● Problem to work on: Look for the string "hdiffer" in the material below. Copy every line where you find it.

● Records for the task:
---+---

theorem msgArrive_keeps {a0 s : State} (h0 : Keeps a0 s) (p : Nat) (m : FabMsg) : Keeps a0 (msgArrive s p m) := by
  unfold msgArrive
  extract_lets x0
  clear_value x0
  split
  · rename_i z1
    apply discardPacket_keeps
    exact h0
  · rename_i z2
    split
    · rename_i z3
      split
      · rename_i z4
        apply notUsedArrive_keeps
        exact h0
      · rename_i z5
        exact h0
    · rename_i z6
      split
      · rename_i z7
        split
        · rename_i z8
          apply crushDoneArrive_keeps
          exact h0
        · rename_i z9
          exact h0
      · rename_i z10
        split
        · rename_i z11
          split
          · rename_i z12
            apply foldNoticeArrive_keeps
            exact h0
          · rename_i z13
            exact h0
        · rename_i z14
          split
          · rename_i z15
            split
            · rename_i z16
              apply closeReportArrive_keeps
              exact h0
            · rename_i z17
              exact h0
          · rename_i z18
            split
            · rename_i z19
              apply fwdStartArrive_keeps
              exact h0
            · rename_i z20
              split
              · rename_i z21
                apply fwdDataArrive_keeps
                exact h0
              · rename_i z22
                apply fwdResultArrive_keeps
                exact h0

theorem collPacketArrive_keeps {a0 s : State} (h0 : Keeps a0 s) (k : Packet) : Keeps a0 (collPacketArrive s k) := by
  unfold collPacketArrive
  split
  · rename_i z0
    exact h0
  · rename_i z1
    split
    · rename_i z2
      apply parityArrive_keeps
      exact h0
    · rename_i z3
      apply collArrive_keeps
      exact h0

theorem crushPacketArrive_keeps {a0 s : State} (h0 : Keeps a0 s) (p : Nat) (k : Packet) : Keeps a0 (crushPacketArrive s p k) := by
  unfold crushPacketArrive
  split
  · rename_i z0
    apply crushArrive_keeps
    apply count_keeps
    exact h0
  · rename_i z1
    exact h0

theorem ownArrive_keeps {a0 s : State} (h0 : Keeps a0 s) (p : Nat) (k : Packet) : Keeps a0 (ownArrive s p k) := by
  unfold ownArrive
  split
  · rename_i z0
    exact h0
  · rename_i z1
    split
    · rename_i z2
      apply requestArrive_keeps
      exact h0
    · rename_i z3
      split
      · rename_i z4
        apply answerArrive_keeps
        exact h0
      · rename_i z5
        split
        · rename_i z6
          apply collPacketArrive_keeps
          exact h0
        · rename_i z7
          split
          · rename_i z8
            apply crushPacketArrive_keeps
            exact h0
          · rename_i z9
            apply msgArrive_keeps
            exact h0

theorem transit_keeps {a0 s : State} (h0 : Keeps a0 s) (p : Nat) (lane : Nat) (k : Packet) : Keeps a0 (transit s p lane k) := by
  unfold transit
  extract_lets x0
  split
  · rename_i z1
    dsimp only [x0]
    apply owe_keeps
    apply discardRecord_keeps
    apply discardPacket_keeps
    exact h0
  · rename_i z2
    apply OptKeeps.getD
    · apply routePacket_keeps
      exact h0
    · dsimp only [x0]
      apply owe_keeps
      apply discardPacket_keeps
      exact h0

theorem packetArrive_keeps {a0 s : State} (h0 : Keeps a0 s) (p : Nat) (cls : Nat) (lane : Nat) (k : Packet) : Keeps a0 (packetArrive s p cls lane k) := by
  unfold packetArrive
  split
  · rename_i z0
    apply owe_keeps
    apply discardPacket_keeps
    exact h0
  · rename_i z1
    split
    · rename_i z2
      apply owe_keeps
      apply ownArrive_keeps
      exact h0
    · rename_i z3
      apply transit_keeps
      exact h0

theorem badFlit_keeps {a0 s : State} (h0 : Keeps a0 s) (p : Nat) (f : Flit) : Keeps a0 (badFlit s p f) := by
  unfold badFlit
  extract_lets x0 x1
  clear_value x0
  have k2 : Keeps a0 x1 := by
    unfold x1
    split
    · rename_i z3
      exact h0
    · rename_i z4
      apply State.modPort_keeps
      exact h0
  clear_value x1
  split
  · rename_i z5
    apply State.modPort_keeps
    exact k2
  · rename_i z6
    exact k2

---+---

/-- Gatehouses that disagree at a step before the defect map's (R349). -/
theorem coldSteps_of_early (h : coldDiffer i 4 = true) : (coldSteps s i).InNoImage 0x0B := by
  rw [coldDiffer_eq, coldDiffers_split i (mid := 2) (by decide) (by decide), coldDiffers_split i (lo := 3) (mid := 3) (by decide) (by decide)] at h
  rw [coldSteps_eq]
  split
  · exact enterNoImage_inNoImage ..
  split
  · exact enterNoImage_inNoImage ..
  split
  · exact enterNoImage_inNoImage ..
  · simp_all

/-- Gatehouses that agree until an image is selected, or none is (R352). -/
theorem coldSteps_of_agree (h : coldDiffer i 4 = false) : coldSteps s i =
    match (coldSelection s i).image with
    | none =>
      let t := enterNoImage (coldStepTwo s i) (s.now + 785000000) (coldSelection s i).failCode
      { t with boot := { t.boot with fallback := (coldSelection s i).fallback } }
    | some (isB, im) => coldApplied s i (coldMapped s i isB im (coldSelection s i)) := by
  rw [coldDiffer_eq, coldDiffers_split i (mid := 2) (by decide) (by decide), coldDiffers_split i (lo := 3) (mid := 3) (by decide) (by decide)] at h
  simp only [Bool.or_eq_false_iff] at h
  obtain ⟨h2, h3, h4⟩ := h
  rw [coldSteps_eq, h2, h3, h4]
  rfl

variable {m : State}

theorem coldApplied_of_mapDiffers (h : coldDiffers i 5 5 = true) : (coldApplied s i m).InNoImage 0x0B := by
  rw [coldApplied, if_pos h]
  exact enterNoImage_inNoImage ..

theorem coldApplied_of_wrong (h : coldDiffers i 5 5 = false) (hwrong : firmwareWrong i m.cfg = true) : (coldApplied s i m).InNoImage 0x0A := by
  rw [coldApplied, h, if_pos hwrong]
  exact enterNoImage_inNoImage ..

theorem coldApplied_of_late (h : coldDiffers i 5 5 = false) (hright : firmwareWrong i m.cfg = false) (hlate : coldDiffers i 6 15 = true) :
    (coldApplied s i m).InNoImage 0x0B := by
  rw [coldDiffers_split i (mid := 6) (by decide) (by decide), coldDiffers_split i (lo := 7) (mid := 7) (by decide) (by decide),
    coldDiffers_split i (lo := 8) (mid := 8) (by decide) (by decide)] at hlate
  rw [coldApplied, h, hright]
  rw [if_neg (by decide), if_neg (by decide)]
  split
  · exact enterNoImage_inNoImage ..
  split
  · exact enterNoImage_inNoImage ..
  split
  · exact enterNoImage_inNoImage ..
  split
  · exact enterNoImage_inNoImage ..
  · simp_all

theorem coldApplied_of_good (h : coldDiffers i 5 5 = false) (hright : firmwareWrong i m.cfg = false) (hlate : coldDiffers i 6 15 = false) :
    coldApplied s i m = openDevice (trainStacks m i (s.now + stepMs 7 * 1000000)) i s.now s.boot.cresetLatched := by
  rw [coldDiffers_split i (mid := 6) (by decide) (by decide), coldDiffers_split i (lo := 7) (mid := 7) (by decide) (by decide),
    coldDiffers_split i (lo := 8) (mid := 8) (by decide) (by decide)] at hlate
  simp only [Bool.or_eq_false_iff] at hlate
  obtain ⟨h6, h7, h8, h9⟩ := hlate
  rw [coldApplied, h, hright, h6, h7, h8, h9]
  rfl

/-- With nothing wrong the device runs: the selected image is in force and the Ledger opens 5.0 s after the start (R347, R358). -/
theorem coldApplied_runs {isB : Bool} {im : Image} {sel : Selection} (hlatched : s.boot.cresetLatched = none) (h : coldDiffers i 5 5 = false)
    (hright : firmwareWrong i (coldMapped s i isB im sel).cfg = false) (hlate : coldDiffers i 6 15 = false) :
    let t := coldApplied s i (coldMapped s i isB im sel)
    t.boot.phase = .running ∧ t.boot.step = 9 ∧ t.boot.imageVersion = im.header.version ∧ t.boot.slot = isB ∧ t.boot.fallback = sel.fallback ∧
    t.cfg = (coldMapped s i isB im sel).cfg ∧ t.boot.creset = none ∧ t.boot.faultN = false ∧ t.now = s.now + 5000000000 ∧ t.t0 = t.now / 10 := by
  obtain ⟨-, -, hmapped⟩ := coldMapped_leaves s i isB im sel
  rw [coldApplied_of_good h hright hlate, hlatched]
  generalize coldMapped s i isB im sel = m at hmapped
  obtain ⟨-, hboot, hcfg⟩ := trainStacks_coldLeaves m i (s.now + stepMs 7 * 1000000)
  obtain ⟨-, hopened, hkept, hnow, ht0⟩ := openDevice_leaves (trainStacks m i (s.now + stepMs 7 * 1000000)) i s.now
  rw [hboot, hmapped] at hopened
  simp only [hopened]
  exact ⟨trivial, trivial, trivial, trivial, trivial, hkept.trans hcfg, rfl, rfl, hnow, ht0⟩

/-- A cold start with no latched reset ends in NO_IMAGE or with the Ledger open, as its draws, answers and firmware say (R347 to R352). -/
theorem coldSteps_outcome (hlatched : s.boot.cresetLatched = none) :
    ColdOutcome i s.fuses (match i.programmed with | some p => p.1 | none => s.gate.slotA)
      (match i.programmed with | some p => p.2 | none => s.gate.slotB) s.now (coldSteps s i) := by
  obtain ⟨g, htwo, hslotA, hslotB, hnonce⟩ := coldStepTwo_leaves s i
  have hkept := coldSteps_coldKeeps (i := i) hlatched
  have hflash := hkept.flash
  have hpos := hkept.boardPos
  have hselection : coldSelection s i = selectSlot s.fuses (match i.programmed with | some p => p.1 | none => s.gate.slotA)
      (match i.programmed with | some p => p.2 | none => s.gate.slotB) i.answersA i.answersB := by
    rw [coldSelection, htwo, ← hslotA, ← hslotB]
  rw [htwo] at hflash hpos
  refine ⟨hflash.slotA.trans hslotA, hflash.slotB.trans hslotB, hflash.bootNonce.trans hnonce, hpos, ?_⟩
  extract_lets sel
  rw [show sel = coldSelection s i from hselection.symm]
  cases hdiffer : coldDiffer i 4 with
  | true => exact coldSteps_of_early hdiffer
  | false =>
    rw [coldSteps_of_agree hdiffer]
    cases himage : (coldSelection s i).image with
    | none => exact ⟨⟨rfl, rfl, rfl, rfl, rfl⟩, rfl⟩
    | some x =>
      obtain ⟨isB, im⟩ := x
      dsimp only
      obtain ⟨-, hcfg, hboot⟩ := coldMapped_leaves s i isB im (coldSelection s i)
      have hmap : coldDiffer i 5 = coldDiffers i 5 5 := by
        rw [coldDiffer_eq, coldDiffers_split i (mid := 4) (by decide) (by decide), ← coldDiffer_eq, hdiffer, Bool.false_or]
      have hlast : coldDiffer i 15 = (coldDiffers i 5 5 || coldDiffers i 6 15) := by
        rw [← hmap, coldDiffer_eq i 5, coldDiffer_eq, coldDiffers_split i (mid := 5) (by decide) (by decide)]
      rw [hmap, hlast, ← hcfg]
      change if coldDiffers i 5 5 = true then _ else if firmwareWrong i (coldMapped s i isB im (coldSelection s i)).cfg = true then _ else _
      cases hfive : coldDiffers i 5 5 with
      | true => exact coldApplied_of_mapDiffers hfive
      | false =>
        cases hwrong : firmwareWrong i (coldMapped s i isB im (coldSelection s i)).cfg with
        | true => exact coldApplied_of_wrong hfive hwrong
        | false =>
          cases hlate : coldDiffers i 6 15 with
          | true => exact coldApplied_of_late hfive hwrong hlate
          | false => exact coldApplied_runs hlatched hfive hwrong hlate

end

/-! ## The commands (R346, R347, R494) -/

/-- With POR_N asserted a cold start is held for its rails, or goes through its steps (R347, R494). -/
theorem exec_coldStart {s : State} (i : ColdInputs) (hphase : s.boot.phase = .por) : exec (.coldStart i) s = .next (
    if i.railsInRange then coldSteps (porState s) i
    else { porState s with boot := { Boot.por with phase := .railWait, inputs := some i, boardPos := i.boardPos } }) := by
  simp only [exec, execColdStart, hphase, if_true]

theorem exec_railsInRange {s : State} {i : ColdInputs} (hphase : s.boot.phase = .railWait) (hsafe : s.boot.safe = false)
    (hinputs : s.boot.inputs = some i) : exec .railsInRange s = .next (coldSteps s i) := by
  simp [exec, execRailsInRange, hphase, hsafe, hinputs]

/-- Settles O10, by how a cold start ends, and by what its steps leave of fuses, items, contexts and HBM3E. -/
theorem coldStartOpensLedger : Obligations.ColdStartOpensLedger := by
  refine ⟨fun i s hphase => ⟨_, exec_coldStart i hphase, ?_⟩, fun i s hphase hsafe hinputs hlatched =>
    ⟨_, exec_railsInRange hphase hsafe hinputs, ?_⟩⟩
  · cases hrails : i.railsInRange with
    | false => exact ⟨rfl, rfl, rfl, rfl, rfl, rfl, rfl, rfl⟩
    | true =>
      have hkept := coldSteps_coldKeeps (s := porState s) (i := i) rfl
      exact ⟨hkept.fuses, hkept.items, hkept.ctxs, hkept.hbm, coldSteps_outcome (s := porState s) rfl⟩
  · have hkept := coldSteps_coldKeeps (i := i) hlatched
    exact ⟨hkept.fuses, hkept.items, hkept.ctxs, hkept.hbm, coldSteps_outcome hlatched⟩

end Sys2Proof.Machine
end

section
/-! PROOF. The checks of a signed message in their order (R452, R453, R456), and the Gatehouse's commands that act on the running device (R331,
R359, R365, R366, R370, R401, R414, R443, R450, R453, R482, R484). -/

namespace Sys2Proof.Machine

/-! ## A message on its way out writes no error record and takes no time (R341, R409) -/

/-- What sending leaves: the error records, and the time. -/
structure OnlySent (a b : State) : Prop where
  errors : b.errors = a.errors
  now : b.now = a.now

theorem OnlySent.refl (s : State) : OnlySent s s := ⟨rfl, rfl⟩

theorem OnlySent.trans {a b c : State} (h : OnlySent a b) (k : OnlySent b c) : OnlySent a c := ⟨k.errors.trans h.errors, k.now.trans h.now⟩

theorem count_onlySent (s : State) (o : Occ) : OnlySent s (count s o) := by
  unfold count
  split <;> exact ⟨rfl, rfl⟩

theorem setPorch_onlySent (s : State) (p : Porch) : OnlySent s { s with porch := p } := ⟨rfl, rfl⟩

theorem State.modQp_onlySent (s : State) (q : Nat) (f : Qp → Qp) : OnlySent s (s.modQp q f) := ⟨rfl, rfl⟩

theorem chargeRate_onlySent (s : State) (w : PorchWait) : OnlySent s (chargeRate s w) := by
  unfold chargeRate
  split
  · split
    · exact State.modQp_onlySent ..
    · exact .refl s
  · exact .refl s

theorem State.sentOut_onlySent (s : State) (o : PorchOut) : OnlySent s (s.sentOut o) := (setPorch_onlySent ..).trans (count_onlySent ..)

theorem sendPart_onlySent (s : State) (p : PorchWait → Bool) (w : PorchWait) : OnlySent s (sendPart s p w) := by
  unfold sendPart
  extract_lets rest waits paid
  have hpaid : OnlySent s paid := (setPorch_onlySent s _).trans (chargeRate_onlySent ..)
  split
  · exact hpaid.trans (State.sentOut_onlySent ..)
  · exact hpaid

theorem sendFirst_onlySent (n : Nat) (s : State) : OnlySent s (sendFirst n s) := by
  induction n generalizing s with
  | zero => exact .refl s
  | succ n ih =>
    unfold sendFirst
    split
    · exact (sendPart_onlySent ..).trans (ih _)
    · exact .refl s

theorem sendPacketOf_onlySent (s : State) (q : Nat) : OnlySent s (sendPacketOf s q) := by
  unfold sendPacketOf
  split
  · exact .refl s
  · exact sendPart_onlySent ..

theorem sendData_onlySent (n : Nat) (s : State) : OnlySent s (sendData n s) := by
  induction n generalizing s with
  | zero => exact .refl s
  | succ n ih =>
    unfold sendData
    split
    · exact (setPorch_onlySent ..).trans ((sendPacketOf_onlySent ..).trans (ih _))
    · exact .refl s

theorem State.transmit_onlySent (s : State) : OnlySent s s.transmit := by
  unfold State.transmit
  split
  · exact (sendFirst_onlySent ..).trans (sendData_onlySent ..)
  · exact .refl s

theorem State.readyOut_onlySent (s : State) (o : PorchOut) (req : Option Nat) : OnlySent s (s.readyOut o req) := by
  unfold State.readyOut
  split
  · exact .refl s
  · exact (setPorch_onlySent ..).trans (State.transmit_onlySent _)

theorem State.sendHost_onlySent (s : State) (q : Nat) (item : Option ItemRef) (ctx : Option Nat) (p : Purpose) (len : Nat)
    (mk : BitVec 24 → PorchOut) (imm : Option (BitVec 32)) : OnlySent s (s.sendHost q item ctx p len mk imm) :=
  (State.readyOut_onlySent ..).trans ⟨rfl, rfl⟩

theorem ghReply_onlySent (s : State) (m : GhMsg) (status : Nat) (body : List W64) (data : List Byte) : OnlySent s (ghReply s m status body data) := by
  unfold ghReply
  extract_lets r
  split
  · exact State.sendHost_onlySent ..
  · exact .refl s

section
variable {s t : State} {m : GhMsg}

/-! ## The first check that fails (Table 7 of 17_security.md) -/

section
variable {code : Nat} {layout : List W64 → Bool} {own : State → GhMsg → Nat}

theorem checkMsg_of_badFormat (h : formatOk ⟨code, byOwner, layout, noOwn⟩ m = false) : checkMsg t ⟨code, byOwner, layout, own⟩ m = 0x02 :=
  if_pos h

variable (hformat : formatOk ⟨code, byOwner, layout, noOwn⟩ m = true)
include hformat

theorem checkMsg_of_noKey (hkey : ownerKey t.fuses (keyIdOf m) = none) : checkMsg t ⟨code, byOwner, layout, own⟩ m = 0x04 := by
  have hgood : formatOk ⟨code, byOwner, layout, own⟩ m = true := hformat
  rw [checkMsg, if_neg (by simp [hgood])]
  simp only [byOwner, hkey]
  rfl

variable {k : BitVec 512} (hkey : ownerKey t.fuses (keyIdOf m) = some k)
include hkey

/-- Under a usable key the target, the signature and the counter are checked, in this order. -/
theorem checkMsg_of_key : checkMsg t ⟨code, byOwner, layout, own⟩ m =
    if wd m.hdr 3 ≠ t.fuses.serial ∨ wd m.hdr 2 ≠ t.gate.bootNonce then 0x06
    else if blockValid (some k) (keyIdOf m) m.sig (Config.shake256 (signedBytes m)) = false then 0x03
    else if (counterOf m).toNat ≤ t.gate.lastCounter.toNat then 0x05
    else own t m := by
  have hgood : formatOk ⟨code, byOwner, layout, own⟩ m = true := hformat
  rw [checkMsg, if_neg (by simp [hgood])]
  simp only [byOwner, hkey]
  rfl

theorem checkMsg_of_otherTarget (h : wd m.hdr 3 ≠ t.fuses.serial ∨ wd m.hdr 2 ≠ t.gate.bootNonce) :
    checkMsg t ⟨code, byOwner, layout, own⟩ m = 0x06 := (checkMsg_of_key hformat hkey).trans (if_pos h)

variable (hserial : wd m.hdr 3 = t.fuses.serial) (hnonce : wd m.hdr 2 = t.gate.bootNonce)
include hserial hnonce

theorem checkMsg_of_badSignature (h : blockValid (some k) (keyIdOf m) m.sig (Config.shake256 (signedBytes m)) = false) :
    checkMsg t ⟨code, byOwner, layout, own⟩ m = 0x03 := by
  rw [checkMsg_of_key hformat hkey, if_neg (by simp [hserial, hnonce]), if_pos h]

---+---

● Completed exercise:
  cases hdiffer : coldDiffer i 4 with
  | true => exact coldSteps_of_early hdiffer
    rw [coldSteps_of_agree hdiffer]
        rw [coldDiffer_eq, coldDiffers_split i (mid := 4) (by decide) (by decide), ← coldDiffer_eq, hdiffer, Bool.false_or]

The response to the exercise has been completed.